Brief »
Below this sentence is a listing; return exactly its lines from the one with "(conditionHolds .p res" to the one with "BitVec w) (p", both kept, and nothing more.
Excerpted data START
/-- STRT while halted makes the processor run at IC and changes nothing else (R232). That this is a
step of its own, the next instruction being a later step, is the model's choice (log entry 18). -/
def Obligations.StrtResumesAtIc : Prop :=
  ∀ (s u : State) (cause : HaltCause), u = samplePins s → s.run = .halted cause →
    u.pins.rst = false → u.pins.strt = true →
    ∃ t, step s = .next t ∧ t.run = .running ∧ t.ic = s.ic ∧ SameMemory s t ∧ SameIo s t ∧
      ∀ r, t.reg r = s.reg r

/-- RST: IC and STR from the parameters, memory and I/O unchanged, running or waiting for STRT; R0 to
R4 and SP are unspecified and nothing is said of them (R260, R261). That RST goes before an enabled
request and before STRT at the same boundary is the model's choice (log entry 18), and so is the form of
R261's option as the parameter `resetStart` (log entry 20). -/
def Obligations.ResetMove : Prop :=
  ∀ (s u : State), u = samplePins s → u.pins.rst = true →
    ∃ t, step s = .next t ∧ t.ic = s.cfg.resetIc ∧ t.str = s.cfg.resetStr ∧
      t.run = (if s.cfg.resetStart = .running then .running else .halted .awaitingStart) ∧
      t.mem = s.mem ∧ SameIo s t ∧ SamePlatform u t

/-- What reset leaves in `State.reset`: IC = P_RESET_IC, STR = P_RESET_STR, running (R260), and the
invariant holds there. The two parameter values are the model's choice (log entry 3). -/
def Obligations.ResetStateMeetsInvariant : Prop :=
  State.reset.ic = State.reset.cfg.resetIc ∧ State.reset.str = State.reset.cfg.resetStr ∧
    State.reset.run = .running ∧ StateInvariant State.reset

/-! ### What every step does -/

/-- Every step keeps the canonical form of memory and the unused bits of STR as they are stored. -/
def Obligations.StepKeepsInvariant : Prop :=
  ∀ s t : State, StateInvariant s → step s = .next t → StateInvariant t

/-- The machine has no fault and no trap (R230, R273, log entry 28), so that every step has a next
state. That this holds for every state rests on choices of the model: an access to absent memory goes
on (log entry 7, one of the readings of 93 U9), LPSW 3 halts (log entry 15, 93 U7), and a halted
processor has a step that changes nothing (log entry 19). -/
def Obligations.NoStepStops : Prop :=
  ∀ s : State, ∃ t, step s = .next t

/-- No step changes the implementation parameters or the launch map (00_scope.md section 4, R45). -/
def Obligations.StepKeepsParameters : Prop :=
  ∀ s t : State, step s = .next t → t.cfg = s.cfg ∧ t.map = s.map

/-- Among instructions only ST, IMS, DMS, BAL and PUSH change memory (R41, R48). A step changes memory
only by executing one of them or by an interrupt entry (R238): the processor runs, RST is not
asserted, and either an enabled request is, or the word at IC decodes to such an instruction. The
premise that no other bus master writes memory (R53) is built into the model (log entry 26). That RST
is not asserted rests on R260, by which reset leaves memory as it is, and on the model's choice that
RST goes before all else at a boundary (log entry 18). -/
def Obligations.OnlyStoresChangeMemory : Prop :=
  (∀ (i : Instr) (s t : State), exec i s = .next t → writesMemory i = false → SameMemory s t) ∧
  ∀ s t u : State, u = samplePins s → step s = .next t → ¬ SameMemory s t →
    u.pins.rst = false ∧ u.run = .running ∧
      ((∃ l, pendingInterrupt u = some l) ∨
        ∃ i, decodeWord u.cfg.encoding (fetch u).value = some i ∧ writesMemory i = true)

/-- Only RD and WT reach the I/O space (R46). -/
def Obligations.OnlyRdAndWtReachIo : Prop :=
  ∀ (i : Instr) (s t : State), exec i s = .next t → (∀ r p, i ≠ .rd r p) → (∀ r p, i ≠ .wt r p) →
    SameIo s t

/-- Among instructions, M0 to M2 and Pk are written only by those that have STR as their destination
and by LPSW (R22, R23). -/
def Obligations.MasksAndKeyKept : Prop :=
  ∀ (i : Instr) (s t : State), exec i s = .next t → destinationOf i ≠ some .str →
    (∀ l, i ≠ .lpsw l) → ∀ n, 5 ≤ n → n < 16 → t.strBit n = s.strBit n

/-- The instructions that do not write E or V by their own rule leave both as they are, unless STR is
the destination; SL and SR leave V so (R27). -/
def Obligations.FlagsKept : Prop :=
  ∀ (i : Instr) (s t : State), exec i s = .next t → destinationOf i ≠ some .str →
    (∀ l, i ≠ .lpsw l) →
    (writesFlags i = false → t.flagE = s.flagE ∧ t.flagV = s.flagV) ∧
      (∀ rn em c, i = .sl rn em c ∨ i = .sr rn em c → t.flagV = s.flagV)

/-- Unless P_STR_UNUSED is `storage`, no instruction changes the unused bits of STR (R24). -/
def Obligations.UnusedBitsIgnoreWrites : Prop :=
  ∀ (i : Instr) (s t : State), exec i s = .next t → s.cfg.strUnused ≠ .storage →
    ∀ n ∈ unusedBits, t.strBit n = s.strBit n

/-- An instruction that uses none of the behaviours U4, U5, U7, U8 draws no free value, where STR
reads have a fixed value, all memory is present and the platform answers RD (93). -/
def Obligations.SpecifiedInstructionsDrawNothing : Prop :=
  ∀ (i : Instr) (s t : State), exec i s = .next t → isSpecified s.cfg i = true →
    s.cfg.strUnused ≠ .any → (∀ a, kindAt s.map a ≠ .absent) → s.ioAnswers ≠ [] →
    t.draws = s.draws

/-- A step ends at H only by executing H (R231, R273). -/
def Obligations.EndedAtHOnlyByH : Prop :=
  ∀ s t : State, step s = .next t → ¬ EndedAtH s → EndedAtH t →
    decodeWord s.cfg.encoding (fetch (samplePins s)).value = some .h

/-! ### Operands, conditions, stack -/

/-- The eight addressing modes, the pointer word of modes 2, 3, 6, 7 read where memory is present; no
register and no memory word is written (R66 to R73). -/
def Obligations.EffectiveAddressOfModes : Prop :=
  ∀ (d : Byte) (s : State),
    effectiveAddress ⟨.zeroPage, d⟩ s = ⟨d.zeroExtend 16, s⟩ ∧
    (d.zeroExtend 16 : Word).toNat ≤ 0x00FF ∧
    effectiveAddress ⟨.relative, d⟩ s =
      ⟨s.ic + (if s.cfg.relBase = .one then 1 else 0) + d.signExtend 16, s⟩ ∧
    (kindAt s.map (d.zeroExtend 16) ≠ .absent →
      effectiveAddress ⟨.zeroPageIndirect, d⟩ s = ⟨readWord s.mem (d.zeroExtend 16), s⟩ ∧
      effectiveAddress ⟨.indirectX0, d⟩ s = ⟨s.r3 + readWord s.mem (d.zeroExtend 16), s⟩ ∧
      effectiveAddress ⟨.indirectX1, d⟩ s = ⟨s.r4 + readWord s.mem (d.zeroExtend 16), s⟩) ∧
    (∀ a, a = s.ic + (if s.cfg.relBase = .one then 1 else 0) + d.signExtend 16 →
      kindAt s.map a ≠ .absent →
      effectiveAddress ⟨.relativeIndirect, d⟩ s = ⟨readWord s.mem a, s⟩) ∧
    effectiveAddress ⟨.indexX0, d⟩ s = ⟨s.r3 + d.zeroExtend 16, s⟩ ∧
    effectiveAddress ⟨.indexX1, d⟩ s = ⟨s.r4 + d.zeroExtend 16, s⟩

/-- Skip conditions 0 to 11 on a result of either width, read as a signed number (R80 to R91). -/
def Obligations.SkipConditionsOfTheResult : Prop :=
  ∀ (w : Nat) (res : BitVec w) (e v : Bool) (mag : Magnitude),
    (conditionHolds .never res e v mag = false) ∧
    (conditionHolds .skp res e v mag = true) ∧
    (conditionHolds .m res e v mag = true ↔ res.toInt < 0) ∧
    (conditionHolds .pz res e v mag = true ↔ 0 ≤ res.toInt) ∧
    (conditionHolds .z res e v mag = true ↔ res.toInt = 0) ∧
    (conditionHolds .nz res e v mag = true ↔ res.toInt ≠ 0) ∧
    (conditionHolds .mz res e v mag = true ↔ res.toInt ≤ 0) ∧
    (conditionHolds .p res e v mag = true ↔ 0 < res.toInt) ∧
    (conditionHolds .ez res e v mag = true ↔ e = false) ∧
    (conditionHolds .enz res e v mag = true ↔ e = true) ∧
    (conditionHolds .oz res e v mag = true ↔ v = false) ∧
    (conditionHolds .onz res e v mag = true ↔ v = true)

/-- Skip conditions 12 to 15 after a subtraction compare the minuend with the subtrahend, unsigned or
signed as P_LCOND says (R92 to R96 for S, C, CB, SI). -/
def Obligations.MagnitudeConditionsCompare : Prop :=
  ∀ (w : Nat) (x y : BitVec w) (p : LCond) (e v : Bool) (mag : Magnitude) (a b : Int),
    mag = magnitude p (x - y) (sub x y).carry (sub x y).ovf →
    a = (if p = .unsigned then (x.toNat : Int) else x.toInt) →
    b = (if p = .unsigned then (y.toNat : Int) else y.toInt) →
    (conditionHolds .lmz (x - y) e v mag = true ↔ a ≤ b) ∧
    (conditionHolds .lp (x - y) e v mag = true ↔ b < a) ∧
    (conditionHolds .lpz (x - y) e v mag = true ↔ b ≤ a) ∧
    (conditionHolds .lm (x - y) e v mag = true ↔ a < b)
Excerpted data END
Excerpted data START
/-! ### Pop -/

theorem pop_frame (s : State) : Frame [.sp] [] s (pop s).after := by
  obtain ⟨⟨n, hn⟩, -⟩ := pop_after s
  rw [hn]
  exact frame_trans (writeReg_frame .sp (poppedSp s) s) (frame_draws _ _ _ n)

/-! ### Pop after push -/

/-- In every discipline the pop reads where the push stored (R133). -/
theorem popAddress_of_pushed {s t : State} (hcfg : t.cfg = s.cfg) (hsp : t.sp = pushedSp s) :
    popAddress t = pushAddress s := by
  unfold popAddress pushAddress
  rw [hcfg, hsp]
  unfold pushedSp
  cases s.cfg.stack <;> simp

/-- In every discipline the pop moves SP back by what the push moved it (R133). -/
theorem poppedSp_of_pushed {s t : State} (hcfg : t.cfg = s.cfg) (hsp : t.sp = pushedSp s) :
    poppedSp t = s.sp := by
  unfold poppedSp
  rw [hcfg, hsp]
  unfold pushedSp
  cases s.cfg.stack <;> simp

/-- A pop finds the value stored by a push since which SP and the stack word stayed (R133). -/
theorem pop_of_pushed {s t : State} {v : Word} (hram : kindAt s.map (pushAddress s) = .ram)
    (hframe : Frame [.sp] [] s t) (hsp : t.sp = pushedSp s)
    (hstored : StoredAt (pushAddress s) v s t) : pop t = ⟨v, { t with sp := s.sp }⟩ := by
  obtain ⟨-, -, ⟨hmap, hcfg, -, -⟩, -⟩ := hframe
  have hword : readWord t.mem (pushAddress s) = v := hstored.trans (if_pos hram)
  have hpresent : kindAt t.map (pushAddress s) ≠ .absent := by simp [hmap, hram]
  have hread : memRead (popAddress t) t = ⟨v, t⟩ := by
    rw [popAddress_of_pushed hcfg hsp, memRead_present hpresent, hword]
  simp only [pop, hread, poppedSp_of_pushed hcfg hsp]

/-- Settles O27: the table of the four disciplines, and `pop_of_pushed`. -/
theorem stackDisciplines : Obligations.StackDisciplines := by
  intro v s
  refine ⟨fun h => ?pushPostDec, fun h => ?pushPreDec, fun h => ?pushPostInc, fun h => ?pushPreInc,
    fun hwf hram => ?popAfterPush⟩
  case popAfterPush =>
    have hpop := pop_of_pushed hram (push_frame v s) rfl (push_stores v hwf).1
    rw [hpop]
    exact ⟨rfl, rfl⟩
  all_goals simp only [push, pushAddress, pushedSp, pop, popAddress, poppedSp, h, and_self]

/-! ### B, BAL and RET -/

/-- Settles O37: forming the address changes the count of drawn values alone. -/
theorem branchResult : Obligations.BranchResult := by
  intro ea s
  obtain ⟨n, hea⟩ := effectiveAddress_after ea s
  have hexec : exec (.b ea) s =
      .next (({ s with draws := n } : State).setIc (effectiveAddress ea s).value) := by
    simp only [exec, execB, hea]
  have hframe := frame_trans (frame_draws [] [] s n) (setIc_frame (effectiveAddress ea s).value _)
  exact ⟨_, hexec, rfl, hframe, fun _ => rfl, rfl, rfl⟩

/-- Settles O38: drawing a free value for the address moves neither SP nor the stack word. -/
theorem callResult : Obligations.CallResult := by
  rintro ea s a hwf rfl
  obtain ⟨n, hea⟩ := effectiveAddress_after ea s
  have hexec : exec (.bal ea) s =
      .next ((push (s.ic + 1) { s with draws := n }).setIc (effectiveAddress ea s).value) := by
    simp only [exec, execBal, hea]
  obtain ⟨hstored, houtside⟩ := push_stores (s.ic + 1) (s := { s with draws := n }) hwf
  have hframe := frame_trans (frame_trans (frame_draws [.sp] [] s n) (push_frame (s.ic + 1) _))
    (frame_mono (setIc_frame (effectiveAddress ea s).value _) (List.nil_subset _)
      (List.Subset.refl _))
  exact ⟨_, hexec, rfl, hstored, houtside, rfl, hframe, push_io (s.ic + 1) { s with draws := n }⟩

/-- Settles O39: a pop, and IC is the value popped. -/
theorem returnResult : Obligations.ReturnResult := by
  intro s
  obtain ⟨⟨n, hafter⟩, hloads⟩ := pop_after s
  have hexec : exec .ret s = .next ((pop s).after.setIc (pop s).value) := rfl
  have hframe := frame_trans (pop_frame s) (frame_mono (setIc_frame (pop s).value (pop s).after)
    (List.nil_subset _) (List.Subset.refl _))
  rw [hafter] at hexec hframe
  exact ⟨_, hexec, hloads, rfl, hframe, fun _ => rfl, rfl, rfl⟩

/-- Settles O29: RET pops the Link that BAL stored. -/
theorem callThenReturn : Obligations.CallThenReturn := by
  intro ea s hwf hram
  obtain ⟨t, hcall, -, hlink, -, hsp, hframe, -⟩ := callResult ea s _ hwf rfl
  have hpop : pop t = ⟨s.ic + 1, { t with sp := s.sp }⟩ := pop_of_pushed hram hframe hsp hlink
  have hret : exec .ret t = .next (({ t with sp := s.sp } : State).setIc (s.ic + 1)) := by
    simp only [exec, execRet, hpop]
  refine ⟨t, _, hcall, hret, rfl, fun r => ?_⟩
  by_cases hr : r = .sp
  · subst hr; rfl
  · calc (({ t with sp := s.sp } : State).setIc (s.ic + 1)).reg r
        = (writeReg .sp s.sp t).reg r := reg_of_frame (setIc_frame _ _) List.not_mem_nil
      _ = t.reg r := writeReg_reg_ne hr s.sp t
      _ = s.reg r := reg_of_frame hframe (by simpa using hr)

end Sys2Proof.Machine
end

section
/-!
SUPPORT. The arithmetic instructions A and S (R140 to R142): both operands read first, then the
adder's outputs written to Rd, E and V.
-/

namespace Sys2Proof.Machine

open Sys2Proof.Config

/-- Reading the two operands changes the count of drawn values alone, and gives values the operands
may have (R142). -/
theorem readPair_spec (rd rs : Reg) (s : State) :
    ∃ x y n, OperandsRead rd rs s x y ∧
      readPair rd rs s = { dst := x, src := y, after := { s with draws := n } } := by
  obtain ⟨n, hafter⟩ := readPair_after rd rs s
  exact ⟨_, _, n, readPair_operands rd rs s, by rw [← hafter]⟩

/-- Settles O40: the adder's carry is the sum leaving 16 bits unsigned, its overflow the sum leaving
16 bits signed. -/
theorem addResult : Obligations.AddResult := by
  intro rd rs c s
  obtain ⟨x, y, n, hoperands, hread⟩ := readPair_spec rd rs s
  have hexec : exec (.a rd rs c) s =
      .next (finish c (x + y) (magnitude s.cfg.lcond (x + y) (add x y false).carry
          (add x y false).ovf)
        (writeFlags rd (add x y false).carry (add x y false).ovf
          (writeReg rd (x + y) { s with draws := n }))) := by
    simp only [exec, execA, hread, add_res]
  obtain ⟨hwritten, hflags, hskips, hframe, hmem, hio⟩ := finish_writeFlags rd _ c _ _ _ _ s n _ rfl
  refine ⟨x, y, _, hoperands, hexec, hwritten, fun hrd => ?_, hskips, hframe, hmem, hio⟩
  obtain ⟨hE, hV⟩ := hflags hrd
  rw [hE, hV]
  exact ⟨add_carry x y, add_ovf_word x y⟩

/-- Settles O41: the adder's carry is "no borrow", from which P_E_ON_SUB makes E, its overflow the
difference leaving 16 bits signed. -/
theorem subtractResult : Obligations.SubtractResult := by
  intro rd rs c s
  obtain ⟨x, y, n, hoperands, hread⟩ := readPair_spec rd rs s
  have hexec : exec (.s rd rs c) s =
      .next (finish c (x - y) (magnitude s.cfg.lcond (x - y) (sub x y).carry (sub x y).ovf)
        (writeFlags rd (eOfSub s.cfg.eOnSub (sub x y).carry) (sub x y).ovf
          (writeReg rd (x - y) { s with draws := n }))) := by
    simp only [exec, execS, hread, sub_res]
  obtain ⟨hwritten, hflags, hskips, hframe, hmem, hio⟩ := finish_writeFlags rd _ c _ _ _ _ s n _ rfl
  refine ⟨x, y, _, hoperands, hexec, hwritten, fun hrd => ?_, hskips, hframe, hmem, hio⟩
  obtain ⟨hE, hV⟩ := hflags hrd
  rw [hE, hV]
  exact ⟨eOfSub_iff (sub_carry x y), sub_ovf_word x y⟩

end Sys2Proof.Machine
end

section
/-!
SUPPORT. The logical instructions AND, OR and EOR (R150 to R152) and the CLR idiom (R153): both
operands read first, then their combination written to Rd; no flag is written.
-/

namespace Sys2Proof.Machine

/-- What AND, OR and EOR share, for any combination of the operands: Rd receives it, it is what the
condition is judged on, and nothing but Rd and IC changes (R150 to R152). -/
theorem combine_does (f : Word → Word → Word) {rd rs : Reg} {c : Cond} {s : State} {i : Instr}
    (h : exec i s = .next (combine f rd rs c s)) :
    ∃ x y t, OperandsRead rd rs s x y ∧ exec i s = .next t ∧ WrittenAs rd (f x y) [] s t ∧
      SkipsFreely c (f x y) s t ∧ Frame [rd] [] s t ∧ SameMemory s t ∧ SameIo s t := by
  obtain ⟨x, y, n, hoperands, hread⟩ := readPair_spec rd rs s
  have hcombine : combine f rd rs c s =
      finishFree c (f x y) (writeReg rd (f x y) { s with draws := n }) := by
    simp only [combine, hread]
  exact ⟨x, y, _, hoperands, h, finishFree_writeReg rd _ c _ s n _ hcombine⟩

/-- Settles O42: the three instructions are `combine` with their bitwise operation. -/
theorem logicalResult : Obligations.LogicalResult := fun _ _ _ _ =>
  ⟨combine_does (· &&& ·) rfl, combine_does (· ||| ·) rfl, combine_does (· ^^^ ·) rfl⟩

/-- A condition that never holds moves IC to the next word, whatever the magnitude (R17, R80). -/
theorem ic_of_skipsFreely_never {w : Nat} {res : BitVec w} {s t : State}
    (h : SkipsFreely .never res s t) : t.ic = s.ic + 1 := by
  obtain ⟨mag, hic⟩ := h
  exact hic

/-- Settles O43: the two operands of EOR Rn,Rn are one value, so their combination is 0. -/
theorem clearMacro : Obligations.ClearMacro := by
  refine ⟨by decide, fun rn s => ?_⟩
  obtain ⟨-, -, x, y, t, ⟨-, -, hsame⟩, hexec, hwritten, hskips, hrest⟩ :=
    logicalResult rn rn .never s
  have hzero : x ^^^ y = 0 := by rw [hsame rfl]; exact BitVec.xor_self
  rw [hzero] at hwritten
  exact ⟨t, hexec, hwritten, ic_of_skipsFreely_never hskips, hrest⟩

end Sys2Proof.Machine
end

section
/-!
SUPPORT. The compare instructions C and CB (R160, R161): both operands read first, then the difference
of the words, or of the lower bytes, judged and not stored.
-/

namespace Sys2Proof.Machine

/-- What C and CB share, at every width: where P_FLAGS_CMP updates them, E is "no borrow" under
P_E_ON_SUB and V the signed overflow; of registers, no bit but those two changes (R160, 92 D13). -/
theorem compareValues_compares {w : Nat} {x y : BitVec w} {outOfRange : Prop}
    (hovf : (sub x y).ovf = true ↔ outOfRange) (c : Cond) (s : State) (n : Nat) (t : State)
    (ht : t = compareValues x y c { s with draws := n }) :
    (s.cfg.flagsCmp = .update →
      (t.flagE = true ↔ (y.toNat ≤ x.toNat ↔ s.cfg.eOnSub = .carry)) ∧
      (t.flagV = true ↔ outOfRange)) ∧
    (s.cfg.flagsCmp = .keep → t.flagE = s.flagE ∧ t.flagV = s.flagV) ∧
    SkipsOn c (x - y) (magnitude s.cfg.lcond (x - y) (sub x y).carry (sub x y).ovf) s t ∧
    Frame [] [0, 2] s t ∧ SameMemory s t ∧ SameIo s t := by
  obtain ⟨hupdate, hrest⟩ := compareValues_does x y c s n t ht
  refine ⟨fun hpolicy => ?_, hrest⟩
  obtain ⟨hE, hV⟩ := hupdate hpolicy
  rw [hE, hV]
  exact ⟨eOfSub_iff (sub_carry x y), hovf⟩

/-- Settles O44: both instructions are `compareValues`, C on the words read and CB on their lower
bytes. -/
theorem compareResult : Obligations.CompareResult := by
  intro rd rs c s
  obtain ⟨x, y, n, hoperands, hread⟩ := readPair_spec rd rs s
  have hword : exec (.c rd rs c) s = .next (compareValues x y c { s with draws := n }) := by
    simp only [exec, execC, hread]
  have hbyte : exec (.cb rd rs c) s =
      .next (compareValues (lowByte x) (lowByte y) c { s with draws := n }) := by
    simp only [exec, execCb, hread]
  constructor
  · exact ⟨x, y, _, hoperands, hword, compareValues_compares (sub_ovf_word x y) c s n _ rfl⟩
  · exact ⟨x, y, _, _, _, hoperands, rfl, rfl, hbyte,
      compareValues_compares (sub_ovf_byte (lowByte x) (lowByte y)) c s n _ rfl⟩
Excerpted data END
Worked solution »
    (conditionHolds .p res e v mag = true ↔ 0 < res.toInt) ∧
    (conditionHolds .ez res e v mag = true ↔ e = false) ∧
    (conditionHolds .enz res e v mag = true ↔ e = true) ∧
    (conditionHolds .oz res e v mag = true ↔ v = false) ∧
    (conditionHolds .onz res e v mag = true ↔ v = true)

/-- Skip conditions 12 to 15 after a subtraction compare the minuend with the subtrahend, unsigned or
signed as P_LCOND says (R92 to R96 for S, C, CB, SI). -/
def Obligations.MagnitudeConditionsCompare : Prop :=
  ∀ (w : Nat) (x y : BitVec w) (p : LCond) (e v : Bool) (mag : Magnitude) (a b : Int),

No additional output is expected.